■ **BRIEF**
Quote exactly the lines spanning from the top of the data below to the line that contains "(s.zenith.running = false", including both.

■ **EXTRACTED DATA**
.....

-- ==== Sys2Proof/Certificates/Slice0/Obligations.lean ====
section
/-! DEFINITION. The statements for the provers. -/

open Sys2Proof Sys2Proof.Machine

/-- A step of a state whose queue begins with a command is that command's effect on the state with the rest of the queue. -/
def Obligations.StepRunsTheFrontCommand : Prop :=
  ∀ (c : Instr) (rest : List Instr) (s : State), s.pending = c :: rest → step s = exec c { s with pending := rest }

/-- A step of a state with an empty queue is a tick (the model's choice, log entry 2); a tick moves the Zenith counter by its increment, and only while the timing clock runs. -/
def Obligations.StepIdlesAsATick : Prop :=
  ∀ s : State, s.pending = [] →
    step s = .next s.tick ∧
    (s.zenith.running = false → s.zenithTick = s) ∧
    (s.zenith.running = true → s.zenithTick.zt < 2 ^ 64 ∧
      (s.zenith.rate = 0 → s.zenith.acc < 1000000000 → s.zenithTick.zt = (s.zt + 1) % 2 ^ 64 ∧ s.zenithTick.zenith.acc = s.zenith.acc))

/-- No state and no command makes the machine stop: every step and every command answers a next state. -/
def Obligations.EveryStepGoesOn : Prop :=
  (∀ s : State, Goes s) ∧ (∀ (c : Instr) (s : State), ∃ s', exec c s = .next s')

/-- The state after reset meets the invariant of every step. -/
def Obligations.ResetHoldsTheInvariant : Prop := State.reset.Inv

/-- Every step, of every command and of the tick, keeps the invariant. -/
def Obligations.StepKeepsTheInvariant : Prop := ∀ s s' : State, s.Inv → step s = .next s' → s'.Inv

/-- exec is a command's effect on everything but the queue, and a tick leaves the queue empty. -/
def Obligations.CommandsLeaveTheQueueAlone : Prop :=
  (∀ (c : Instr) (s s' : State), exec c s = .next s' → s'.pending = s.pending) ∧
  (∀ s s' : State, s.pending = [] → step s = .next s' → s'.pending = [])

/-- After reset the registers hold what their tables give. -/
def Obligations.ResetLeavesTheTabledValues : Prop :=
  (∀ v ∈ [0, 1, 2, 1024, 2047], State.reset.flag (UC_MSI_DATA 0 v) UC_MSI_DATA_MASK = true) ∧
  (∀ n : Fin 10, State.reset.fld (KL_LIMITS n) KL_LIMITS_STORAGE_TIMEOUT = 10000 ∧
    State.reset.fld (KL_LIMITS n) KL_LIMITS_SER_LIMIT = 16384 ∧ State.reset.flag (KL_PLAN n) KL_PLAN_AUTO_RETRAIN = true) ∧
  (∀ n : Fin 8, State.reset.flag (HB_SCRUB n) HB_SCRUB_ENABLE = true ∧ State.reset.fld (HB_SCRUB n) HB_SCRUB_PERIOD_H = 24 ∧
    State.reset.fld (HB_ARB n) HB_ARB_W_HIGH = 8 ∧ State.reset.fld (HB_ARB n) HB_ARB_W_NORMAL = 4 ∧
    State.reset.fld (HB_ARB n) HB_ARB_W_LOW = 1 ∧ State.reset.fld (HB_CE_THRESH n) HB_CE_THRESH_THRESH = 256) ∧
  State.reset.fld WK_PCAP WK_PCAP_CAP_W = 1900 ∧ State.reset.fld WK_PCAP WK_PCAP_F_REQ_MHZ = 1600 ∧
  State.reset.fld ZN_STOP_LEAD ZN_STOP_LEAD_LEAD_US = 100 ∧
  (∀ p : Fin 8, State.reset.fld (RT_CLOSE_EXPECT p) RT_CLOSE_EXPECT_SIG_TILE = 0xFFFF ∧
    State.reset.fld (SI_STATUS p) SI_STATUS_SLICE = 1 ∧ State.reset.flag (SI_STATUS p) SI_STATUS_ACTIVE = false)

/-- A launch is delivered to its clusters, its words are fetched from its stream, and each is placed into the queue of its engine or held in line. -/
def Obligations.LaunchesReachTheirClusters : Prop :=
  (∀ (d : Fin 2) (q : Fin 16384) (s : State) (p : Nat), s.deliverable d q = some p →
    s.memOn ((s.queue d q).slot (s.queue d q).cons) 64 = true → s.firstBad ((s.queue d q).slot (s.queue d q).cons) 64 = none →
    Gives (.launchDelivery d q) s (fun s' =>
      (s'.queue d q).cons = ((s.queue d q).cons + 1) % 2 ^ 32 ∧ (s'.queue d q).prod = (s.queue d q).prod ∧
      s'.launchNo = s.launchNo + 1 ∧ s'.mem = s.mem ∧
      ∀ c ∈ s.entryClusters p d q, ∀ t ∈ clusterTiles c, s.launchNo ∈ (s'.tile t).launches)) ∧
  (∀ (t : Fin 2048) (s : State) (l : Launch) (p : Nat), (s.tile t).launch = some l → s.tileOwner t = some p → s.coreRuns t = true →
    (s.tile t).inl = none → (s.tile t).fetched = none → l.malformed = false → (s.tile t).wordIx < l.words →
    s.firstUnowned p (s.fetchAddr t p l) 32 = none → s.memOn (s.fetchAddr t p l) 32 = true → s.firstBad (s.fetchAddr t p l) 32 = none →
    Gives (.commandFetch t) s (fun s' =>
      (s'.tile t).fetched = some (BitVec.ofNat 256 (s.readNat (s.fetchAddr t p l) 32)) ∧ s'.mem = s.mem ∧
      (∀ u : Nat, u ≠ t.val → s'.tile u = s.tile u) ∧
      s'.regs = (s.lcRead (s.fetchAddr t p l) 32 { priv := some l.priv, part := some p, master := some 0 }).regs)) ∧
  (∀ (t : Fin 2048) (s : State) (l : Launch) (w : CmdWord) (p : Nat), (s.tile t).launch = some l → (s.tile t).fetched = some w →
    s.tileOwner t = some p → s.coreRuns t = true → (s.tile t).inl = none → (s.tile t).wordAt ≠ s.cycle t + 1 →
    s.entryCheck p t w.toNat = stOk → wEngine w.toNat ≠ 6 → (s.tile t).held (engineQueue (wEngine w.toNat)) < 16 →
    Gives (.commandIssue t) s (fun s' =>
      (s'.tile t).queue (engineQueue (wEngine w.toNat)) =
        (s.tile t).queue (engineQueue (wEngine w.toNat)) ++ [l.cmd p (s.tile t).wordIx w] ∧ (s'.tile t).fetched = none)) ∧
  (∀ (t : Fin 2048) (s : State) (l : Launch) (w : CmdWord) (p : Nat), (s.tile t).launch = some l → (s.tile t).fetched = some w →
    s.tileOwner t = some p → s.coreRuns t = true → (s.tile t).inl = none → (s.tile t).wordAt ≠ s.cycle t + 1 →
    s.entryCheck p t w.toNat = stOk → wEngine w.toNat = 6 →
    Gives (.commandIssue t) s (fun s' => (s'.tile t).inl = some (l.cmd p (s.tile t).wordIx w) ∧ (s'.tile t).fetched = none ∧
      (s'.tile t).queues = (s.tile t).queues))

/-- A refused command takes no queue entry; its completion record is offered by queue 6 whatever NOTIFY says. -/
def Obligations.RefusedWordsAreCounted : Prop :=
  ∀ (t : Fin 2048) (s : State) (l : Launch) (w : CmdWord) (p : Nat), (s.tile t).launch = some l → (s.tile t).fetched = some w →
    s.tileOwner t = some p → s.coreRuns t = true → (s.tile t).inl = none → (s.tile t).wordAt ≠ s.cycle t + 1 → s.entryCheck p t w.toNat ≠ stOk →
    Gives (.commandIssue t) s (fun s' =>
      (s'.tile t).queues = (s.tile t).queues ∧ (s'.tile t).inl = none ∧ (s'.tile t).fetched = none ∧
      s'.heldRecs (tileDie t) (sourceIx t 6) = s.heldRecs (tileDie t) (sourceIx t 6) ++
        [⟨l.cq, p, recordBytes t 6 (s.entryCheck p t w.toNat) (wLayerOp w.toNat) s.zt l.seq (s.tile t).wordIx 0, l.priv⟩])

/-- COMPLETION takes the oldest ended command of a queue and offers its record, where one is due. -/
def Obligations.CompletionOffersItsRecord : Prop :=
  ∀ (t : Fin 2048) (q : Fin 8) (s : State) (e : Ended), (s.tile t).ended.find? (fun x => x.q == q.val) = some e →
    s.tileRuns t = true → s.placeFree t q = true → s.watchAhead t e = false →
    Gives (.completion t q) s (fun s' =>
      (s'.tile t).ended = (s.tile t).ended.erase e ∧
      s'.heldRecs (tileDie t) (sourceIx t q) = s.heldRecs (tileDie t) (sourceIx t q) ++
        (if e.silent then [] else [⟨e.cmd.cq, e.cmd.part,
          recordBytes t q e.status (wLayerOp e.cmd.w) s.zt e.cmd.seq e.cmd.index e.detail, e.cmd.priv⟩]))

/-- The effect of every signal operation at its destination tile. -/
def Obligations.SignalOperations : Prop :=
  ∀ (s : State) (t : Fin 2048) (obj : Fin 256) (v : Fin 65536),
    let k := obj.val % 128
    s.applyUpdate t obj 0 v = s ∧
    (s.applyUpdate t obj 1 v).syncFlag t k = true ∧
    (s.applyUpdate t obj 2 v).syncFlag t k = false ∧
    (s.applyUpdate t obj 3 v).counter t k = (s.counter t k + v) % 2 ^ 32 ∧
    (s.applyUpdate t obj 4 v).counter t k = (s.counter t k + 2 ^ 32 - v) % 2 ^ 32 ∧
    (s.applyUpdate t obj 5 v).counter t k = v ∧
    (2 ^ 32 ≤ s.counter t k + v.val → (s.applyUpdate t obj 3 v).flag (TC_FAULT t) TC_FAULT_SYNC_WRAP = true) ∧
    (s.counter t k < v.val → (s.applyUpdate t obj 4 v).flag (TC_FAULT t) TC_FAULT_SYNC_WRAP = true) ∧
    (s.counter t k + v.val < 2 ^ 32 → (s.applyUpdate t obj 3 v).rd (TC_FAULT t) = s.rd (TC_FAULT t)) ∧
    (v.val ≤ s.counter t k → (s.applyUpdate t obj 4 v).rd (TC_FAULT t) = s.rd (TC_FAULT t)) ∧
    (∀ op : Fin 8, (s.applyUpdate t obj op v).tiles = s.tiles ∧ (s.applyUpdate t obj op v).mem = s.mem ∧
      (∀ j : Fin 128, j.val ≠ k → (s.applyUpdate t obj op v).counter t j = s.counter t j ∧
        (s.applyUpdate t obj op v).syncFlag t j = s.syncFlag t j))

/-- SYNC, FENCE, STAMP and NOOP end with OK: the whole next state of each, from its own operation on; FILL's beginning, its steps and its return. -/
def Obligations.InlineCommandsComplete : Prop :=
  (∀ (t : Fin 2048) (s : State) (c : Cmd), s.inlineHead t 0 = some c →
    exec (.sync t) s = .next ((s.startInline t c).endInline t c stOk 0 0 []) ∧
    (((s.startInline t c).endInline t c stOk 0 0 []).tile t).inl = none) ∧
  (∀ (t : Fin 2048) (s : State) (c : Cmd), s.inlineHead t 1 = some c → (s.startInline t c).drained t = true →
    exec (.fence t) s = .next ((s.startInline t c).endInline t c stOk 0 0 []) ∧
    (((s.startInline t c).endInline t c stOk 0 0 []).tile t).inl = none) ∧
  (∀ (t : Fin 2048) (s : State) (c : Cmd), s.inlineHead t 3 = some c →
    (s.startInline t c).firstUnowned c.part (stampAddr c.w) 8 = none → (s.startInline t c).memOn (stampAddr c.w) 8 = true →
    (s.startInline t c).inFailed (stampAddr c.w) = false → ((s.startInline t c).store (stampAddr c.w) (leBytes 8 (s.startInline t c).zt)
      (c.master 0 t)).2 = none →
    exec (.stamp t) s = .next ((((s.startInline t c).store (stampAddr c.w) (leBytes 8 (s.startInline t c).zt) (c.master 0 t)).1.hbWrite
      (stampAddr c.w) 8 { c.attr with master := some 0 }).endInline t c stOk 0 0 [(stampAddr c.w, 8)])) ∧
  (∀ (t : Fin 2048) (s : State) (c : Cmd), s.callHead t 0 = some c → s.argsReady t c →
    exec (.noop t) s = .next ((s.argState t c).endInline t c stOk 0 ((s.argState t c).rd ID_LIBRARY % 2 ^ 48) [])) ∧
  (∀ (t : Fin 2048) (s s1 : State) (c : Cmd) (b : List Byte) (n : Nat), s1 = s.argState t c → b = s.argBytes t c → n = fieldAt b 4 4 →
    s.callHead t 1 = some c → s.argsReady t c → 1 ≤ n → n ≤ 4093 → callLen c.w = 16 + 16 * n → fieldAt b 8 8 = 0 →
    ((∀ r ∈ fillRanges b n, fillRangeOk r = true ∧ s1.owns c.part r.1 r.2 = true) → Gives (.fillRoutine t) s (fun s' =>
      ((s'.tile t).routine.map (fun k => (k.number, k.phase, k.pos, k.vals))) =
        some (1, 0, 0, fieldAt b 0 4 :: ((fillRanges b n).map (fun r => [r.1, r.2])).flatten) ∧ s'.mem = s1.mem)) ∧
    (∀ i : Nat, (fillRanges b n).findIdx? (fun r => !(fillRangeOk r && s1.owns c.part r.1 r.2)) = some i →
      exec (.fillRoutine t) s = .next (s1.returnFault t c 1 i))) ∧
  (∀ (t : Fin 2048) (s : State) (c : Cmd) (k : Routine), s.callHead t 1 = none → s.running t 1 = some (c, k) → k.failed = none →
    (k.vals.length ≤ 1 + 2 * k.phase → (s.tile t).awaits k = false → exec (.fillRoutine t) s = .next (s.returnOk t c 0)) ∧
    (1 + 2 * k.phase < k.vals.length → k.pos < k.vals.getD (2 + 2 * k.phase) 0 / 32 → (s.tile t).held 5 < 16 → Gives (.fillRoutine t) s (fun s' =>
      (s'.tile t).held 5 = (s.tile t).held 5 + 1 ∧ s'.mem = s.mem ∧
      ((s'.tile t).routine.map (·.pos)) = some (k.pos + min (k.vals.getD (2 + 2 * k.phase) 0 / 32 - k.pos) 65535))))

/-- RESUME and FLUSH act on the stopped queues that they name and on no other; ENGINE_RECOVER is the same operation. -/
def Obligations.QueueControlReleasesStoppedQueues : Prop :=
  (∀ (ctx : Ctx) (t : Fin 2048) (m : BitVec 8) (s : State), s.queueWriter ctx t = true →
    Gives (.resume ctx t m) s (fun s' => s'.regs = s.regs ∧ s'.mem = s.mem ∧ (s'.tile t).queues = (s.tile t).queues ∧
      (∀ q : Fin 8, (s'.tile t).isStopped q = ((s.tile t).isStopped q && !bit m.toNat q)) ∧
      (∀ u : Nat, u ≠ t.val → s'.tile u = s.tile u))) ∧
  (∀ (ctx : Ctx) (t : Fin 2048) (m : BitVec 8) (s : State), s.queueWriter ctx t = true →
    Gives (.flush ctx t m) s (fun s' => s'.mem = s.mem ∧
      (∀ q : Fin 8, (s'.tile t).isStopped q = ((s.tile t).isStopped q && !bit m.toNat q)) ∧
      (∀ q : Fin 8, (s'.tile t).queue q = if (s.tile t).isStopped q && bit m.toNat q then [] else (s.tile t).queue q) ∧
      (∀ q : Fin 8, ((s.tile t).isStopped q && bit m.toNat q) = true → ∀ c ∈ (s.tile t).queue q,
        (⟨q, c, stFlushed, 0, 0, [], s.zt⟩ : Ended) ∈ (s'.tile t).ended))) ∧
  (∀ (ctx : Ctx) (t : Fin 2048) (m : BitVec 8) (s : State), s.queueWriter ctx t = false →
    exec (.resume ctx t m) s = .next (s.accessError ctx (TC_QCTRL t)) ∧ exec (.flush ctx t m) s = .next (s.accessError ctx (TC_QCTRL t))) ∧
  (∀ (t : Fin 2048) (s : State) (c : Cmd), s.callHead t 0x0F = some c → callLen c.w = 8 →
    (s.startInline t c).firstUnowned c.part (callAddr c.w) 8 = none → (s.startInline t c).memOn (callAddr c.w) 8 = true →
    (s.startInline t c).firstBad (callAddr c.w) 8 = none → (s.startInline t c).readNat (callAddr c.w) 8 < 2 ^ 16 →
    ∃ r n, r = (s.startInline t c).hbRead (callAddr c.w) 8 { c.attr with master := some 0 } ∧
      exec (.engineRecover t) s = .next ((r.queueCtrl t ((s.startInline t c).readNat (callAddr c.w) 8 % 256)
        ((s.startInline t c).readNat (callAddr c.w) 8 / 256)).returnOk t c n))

.....

■ **RESULT BELOW**
-- ==== Sys2Proof/Certificates/Slice0/Obligations.lean ====
section
/-! DEFINITION. The statements for the provers. -/

open Sys2Proof Sys2Proof.Machine

/-- A step of a state whose queue begins with a command is that command's effect on the state with the rest of the queue. -/
def Obligations.StepRunsTheFrontCommand : Prop :=
  ∀ (c : Instr) (rest : List Instr) (s : State), s.pending = c :: rest → step s = exec c { s with pending := rest }

/-- A step of a state with an empty queue is a tick (the model's choice, log entry 2); a tick moves the Zenith counter by its increment, and only while the timing clock runs. -/
def Obligations.StepIdlesAsATick : Prop :=
  ∀ s : State, s.pending = [] →
    step s = .next s.tick ∧
    (s.zenith.running = false → s.zenithTick = s) ∧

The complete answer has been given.